The Secret History of the Pink Carnation, first of a series. It’s a little bit of historical fiction, a little bit of a romance novel and a little bit of a mystery novel. It’s definitely light and fluffy reading, but while the romance is proving quite predictable so far, the mystery is not (meaning I’m more than halfway through and haven’t figured it out yet, which I love).

If you’re looking for some engaging fluff, I would recommend this one.

Sunday Doldrums

Hmmmmm, it’s 10:30.  Gotta come up with a blog post.  Log into wordpress, stare at the empty screen for a few minutes.

Realize that I haven’t cleared out spam comments in ages, and there’s a metric ton of them.  Yeeeeah, I should clean those out.  Marvel, once again, at the near-poetic lack of English grammar in most of the spam.

Come back and stare at the empty screen for a few more minutes.   Click over to Facebook and refresh, as if anything interesting has shown up in the last few minutes.  Might as well check my Ravelry forums while I’m at it… aaaaand  come back and stare at the empty page some more.

Knit a few rows on the knitting I’m not allowed to show you, hoping for some profound inspiration there.  Turns out stockinette is not profoundly inspiring.
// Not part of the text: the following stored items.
/-- An abort leaves its thread without an instance, and every other thread as it was. -/
theorem thread?_abortInst {s : State} {uid : Nat} {t : Thread} (h : thread? s uid = some t) : thread? (abortInst s uid) uid = some (withoutInst t) := by
  unfold abortInst
  rw [h]
  dsimp only
  split
  · exact (thread_modThread_same s uid withoutInst fun _ => rfl).trans (congrArg (Option.map withoutInst) h)
  next hinst =>
    have hnone : t.inst = none := by simpa using hinst
    have ht : withoutInst t = t := by unfold withoutInst; rw [← hnone]
    rw [h, ht]

theorem thread?_abortInst_other (s : State) {uid k : Nat} (h : k ≠ uid) : thread? (abortInst s uid) k = thread? s k := by
  rcases abortInst_cases s uid with heq | ⟨hthreads, -⟩
  · rw [heq]
  · exact (thread?_congr (t := abortInst s uid) (s := modThread s uid withoutInst) hthreads k).trans (thread_modThread_other s _ (by exact fun _ => rfl) h)

theorem abortInst_effects (s : State) (uid : Nat) : (abortInst s uid).effects = s.effects := by
  unfold abortInst
  split
  · dsimp only
    split <;> rfl
  · rfl

/-- The record of a fault that parks (R246, R365, R366). -/
def parkRec (t : Thread) (f : AccFault) : EvRec := threadRec t (if f.kind == 1 && f.cause == 2 then { f with data := 0 } else f) true

/-- A thread parked with the record of a fault. -/
def park (s : State) (r : EvRec) (f : AccFault) (v : Thread) : Thread :=
  { v with st := .parked, wait := none, kept := some r, parkAt := watchNow s v.ctx, parkLarge := (f.kind == 1 && f.cause == 2) && f.data == 1 }

/-- The state in which the thread has parked, before its record is posted. -/
def parkedOn (s : State) (uid : Nat) (t : Thread) (f : AccFault) : State := modThread (abortInst s uid) uid (park s (parkRec t f) f)

theorem takeFault_eq {s : State} {uid : Nat} {t : Thread} (h : thread? s uid = some t) (f : AccFault) :
    takeFault s uid f = settleEntries (postEvent (parkedOn s uid t f) (parkRec t f)) t.vc := by
  unfold takeFault
  rw [h]
  rfl

theorem parkRec_eq (t : Thread) (f : AccFault) : parkRec t f =
    ⟨f.kind, f.cause, t.ctx, t.vc, 1, t.frame, linkWord t.ptr, f.detail, f.addr, if f.kind = 1 ∧ f.cause = 2 then 0 else f.data, 0, []⟩ := by
  unfold parkRec
  by_cases hm : f.kind = 1 ∧ f.cause = 2
  · rw [if_pos hm, if_pos (by simpa using hm)]; rfl
  · rw [if_neg hm, if_neg (by simpa using hm)]; rfl

theorem parkedOn_keeps (s : State) (uid : Nat) (t : Thread) (f : AccFault) : (parkedOn s uid t f).hub = s.hub ∧ (parkedOn s uid t f).groups = s.groups ∧
    (parkedOn s uid t f).grids = s.grids ∧ (parkedOn s uid t f).effects = s.effects ∧
    (parkedOn s uid t f).threads.map (·.uid) = s.threads.map (·.uid) := by
  obtain ⟨hhub, hgrids, hgroups, hroster⟩ := abortInst_rosterKept s uid
  refine ⟨hhub, hgroups, hgrids, abortInst_effects s uid, (map_modWhere (f := park s (parkRec t f) f) (fun _ => rfl) _).trans ?_⟩
  simpa only [membership, List.map_map, Function.comp_def] using congrArg (List.map Prod.fst) hroster

theorem thread?_parkedOn_other (s : State) {uid k : Nat} (t : Thread) (f : AccFault) (h : k ≠ uid) : thread? (parkedOn s uid t f) k = thread? s k :=
  (thread_modThread_other _ (park s (parkRec t f) f) (fun _ => rfl) h).trans (thread?_abortInst_other s h)
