-- ==== Sys2Proof/Machine/Bits.lean ====
section
/-! DEFINITION. Byte order, CRC-32, integer square roots, exact rational helpers and fields of words. -/

namespace Sys2Proof.Machine

/-- The `n` bytes of a number, most significant byte first (R13); a longer number loses its upper bytes. -/
def natBytes : Nat → Nat → List Byte
  | 0, _ => []
  | n + 1, v => BitVec.ofNat 8 (v / 256 ^ n) :: natBytes n v

/-- The number that bytes spell, most significant first (R13). -/
def bytesNat (l : List Byte) : Nat := l.foldl (fun a b => a * 256 + b.toNat) 0

/-- The `n` bytes of a two's complement integer (R413). -/
def intBytes (n : Nat) (v : Int) : List Byte := natBytes n (v % (256 ^ n : Nat)).toNat

/-- The signed integer that `n` bytes spell in two's complement (R413). -/
def toSigned (n v : Nat) : Int := if v < 256 ^ n / 2 then v else (v : Int) - (256 ^ n : Nat)

/-- `k` shift steps of the reflected CRC-32 register (IEEE 802.3 polynomial). -/
def crcBits : Nat → BitVec 32 → BitVec 32
  | 0, c => c
  | k + 1, c => crcBits k (if c.getLsbD 0 then (c >>> 1) ^^^ 0xEDB88320#32 else c >>> 1)

/-- The CRC-32 of IEEE 802.3 over bytes (R404). -/
def crc32 (l : List Byte) : Nat :=
  (~~~ (l.foldl (fun c b => crcBits 8 (c ^^^ b.setWidth 32)) 0xFFFFFFFF#32)).toNat

/-- Greatest `r` below `2 ^ k * (r0 + 1)` with `r * r ≤ n`, found bit by bit. -/
def sqrtBits : Nat → Nat → Nat → Nat
  | 0, r, _ => r
  | k + 1, r, n => let r' := r + 2 ^ k; sqrtBits k (if r' * r' ≤ n then r' else r) n

/-- The integer square root, rounded down. -/
def isqrt (n : Nat) : Nat := sqrtBits (Nat.log2 n / 2 + 1) 0 n


/-- A rational at or just below the square root of a non-negative rational: within 2⁻⁴⁰ of it. -/
def sqrtRat (q : Rat) : Rat := (isqrt ((q * (2 ^ 80 : Nat)).floor.toNat) : Rat) / (2 ^ 40 : Nat)

/-- Absolute value. -/
def absR (q : Rat) : Rat := if q < 0 then -q else q

/-- The nearest value of the closed interval. -/
def clampR (lo hi q : Rat) : Rat := if q < lo then lo else if hi < q then hi else q

/-- The nearest value of the closed interval. -/
def clampI (lo hi q : Int) : Int := if q < lo then lo else if hi < q then hi else q

/-- The integer a read-out shows for a real value: the value itself where it is whole; else one of its two neighbours, which
the spec does not choose (log entry 10). -/
def readInt (q : Rat) : Int := if q.den = 1 then q.num else if Config.roundUp q then q.floor + 1 else q.floor

/-- A value rounded toward zero. -/
def truncR (q : Rat) : Int := if q < 0 then -((-q).floor) else q.floor

/-- The least integer that is not below a value. -/
def ceilR (q : Rat) : Int := -((-q).floor)

/-- Saturation of a signed value to `n` bits. -/
def satInt (n : Nat) (v : Int) : Int := clampI (-(2 ^ (n - 1) : Nat)) ((2 ^ (n - 1) : Nat) - 1) v


/-- True where a bit of a byte is set. -/
abbrev bit8 (b : BitVec 8) (i : Nat) : Bool := b.getLsbD i

/-- A byte with one bit set. -/
def setBit8 (b : BitVec 8) (i : Nat) : BitVec 8 := b ||| (1#8 <<< i)

/-- 1 for true. -/
def b2n (b : Bool) : Nat := if b then 1 else 0

/-- Nanoseconds of a TIME80 value. -/
def Time80.toNs (t : Time80) : Nat := t.sec * 1000000000 + t.ns

/-- The TIME80 value of a number of nanoseconds (R413): 48-bit seconds. -/
def nsToTime80 (n : Nat) : Time80 := { sec := n / 1000000000 % 2 ^ 48, ns := n % 1000000000 }

/-- The integer that carries a TIME80 element: seconds above 32 bits of nanoseconds. -/
def Time80.code (t : Time80) : Int := (t.sec * 2 ^ 32 + t.ns : Nat)

/-- The TIME80 value of such an integer. -/
def decodeTime80 (v : Int) : Time80 := { sec := v.toNat / 2 ^ 32 % 2 ^ 48, ns := v.toNat % 2 ^ 32 }

/-- Indices of a list, with their elements. -/
def indexed {α : Type} (l : List α) : List (Nat × α) := (List.range l.length).zip l

end Sys2Proof.Machine
end

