/-- The fault collector (R350 to R382). -/
structure Fc where
  /-- up to 64 × 128 bits, FC.002.0 TARN, oldest first (R364). -/
  tarn : List TarnRec
  /-- U32, FC.000.2 TARN_OVERWRITTEN (R379). -/
  overwritten : Nat
  /-- FC.001.0 FIRST_EVENT (R365). -/
  firstEvent : Option TarnRec
  /-- U8, FC.000.0 WORST_CLASS (0xFF for none) (R379). -/
  worst : Option Nat
  /-- open consequence masks (FC.000.3 MASKS_OPEN) (R360). -/
  masks : List FMask
  /-- fenced units (FC.010.0–10) (R358, R380). -/
  fenced : List FUnit
  /-- checkers unarmed until power-up by a C3 error (R351). -/
  unarmed : List Nat
  /-- last recorded C0 report of each checker (R352). -/
  c0Last : List (Nat × Nat)
  /-- 4 × U32, FC.040.0–3 COUNT_C0 to COUNT_C3 (R382). -/
  countC : List Nat
  /-- U32, FC.040.4 COUNT_CONSEQUENTIAL (R382). -/
  countConseq : Nat
  /-- U32, FC.040.5 COUNT_PATH (R382). -/
  countPath : Nat
  /-- U32, FC.040.6 COUNT_INJECTED (R382). -/
  countInjected : Nat
  /-- U32, FC.040.7 C0_SUPPRESSED (R382). -/
  c0Suppressed : Nat
  /-- U32, FC.040.8 ECC_CORRECTED (R382). -/
  eccCorrected : Nat
  /-- injection in progress (R372). -/
  injecting : Option Injection
  /-- U8, FC.020.2 INJECT_RESULT (R381). -/
  injectResult : Nat
  /-- checkers still to be injected by the sweep (R376). -/
  sweepLeft : List Nat
  /-- engine count from which the sweep takes its next checker, one each millisecond (R376). -/
  sweepAt : Nat
  /-- U16, FC.020.5 SWEEP_DONE (R381). -/
  sweepDone : Nat
  /-- U16, FC.020.6 SWEEP_FAILED (R381). -/
  sweepFailed : Nat
  /-- the start-up injection port is active (R375). -/
  startPort : Bool
  deriving DecidableEq, Repr

/-- `Fc` at reset. -/
def Fc.reset : Fc :=
  { tarn := [],
    overwritten := 0,
    firstEvent := none,
    worst := none,
    masks := [],
    fenced := [],
    unarmed := [],
    c0Last := [],
    countC := [0, 0, 0, 0],
    countConseq := 0,
    countPath := 0,
    countInjected := 0,
    c0Suppressed := 0,
    eccCorrected := 0,
    injecting := none,
    injectResult := 0,
    sweepLeft := [],
    sweepAt := 0,
    sweepDone := 0,
    sweepFailed := 0,
    startPort := false }

/-- One event source (R386, R390, R395, R400). -/
structure Src where
  /-- EV.002.s STATE (R400). -/
  state : SrcState
  /-- 8-bit counter of a counting source (R390). -/
  counter : Nat
  /-- EV.003.s LEVEL_NOW (R400). -/
  level : Bool
  /-- U32, EV.004.s ARRIVALS (R400). -/
  arrivals : Nat
  /-- U16, EV.005.s VANISHED (R400). -/
  vanished : Nat
  /-- U64, EV.006.s LAST_AT, ns (R400). -/
  lastAt : Nat
  /-- U8, EV.007.s STICKY: [1] merged, [0] SATURATED (R400). -/
  sticky : BitVec 8
  /-- FIRST_AT of the delivery record being collected, ns (R395). -/
  heldFirst : Nat
  /-- ARRIVALS of that record, 0–255 (R395). -/
  heldCount : Nat
  /-- the source was LATCHED when it became HELD again (R398). The model's own bookkeeping. -/
  relatch : Bool
  deriving DecidableEq, Repr

/-- `Src` at reset. -/
def Src.reset : Src :=
  { state := .idle,
    counter := 0,
    level := false,
    arrivals := 0,
    vanished := 0,
    lastAt := 0,
    sticky := 0#8,
    heldFirst := 0,
    heldCount := 0,
    relatch := false }

/-- A delivery record (R395). -/
structure DRec where
  /-- [127:64] FIRST_AT (R395). -/
  firstAt : Nat
  /-- [63:32] SPAN (R395). -/
  span : Nat
  /-- [31:24] ARRIVALS (R395). -/
  arrivals : Nat
  /-- [17] LEVEL_NOW (R395). -/
  level : Bool
  /-- [16] FAST (R395). -/
  fast : Bool
  /-- [9:8] KIND (R395). -/
  kind : Nat
  /-- [7:0] SOURCE (R395). -/
  source : Nat
  deriving DecidableEq, Repr

/-- `DRec` at reset. -/
def DRec.reset : DRec :=
  { firstAt := 0,
    span := 0,
    arrivals := 0,
    level := false,
    fast := false,
    kind := 0,
    source := 0 }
Stare at the empty screen some more.

Finally start typing, realizing that this is about all I have for today.  I’m calling it as still counting.

Photography for Knitters

 

This was a class I had been waiting a long time to join.  I’ve stalked Gale Zucker’s blog and work for years, and had not managed to take her class – every time she has been teaching anywhere nearby, I couldn’t make the class.  Turns out, I’m glad I didn’t – I got so much more out of it since I learned to actually use the camera well last June.

I’ll write more, with more pictures when I get back to my good monitor, but the class was awesome.  I have that fantastic inspired with creative juice flooding my brain feeling this evening.   I love it.

 

 

 

Eye Candy Friday

Digging deep in my collection of old photos here, but how about a lovely shot up George Washington’s nose?

Mount Rushmore, July 2010

 

Hoping for lots more eye candy over the weekend, because I am taking a Gale Zucker workshop, and super excited for it!